**PROBLEM DETAILS:**
From the line that includes "(.phmsbh (rsOf w) (rtOf w) (rdOf w))" down to the final line of the data below, copy every line exactly and leave the rest out.

=== DATA FOR THE TASK ===

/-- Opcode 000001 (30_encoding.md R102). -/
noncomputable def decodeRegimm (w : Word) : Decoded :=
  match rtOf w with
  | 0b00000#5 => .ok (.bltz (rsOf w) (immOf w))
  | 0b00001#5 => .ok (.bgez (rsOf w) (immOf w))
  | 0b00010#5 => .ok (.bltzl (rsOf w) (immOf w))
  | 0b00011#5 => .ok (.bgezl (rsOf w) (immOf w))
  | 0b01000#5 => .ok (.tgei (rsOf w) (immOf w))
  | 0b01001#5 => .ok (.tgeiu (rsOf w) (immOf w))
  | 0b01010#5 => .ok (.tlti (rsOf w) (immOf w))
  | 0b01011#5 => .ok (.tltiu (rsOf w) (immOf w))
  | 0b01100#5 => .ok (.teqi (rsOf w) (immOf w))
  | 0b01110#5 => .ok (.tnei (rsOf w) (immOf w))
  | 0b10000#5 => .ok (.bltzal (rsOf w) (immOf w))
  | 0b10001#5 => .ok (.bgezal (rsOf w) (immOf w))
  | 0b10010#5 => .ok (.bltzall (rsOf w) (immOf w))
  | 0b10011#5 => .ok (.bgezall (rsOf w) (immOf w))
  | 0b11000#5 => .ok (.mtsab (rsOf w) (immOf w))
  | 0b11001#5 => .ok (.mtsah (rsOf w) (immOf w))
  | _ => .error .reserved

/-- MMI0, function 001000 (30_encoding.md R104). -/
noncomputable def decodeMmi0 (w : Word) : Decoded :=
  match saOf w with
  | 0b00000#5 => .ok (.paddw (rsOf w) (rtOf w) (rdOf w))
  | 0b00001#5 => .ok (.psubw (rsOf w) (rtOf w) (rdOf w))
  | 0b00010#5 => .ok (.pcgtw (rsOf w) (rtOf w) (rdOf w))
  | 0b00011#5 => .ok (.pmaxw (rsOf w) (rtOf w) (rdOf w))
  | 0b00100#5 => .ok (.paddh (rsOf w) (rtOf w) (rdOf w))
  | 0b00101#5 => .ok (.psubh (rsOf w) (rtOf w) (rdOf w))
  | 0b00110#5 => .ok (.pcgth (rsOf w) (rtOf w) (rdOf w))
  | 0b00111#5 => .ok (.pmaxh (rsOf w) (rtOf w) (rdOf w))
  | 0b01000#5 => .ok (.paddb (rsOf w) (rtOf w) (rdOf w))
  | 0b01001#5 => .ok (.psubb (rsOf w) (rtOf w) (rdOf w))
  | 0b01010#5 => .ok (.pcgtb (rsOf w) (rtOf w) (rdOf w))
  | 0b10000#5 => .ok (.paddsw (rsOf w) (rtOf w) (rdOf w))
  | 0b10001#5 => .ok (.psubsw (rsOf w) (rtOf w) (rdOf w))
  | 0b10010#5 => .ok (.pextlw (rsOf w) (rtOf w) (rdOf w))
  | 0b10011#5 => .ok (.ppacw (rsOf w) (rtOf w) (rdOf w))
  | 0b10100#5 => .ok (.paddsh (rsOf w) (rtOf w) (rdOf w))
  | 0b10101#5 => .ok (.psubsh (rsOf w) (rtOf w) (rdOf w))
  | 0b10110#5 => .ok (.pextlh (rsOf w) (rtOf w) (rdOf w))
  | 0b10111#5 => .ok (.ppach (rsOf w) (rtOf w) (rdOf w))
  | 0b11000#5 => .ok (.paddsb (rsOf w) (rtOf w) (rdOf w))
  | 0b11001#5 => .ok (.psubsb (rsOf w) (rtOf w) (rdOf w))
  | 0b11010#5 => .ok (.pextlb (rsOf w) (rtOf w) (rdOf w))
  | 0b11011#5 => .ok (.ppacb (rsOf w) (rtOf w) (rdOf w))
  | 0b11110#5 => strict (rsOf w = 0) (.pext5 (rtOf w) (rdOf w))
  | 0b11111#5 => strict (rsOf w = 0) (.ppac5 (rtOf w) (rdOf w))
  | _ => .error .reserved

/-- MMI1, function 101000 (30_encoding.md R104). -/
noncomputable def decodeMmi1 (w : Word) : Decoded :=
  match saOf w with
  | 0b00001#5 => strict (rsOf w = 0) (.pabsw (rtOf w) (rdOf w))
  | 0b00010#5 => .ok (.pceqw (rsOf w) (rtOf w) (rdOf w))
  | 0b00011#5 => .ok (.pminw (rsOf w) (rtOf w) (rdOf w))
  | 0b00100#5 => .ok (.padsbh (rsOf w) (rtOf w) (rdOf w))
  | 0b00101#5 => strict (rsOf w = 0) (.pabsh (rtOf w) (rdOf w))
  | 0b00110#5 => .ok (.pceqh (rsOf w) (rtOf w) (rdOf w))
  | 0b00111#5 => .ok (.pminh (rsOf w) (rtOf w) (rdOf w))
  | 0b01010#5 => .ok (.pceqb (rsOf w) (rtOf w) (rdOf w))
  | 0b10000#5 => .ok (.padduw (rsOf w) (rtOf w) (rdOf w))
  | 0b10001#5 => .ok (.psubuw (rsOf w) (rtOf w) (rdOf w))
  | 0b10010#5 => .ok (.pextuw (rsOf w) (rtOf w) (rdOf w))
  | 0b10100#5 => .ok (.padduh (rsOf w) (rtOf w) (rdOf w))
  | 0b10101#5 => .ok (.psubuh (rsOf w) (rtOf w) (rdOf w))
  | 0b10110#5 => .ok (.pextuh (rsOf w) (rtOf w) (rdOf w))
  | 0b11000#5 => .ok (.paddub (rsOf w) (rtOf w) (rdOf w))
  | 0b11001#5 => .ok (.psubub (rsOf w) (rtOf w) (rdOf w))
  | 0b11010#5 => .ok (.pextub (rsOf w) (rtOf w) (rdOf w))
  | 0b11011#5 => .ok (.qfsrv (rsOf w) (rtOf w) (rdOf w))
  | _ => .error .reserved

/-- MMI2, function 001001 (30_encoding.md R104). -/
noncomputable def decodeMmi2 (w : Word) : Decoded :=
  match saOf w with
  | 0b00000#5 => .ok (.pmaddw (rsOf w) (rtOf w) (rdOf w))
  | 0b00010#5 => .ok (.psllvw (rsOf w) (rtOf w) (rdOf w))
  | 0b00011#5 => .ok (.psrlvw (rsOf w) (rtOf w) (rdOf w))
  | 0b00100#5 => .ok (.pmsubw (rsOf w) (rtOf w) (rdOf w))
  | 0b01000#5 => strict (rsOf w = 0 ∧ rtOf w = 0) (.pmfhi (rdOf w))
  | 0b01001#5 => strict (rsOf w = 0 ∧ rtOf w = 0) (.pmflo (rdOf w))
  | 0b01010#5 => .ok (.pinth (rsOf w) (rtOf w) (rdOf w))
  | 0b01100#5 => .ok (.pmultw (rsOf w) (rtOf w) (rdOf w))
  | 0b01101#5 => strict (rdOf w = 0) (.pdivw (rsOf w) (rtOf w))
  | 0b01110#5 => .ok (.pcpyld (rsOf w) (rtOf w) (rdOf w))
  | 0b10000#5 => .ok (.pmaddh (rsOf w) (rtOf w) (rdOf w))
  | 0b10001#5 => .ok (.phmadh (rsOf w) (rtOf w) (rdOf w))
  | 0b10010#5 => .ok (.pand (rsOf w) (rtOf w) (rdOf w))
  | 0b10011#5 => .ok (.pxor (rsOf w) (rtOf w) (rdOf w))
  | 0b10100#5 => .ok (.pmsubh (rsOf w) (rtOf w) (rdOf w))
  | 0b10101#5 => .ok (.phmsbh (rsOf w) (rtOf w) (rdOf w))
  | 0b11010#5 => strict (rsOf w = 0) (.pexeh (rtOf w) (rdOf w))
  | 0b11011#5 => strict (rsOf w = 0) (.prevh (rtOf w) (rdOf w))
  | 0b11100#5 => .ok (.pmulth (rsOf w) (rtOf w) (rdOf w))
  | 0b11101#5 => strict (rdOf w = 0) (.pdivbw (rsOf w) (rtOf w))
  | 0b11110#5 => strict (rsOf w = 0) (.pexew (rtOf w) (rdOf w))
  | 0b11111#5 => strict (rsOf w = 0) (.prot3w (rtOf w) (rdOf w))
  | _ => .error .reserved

===

**YOUR RESPONSE:**
  | 0b10101#5 => .ok (.phmsbh (rsOf w) (rtOf w) (rdOf w))
  | 0b11010#5 => strict (rsOf w = 0) (.pexeh (rtOf w) (rdOf w))
  | 0b11011#5 => strict (rsOf w = 0) (.prevh (rtOf w) (rdOf w))
  | 0b11100#5 => .ok (.pmulth (rsOf w) (rtOf w) (rdOf w))
  | 0b11101#5 => strict (rdOf w = 0) (.pdivbw (rsOf w) (rtOf w))
  | 0b11110#5 => strict (rsOf w = 0) (.pexew (rtOf w) (rdOf w))
  | 0b11111#5 => strict (rsOf w = 0) (.prot3w (rtOf w) (rdOf w))
  | _ => .error .reserved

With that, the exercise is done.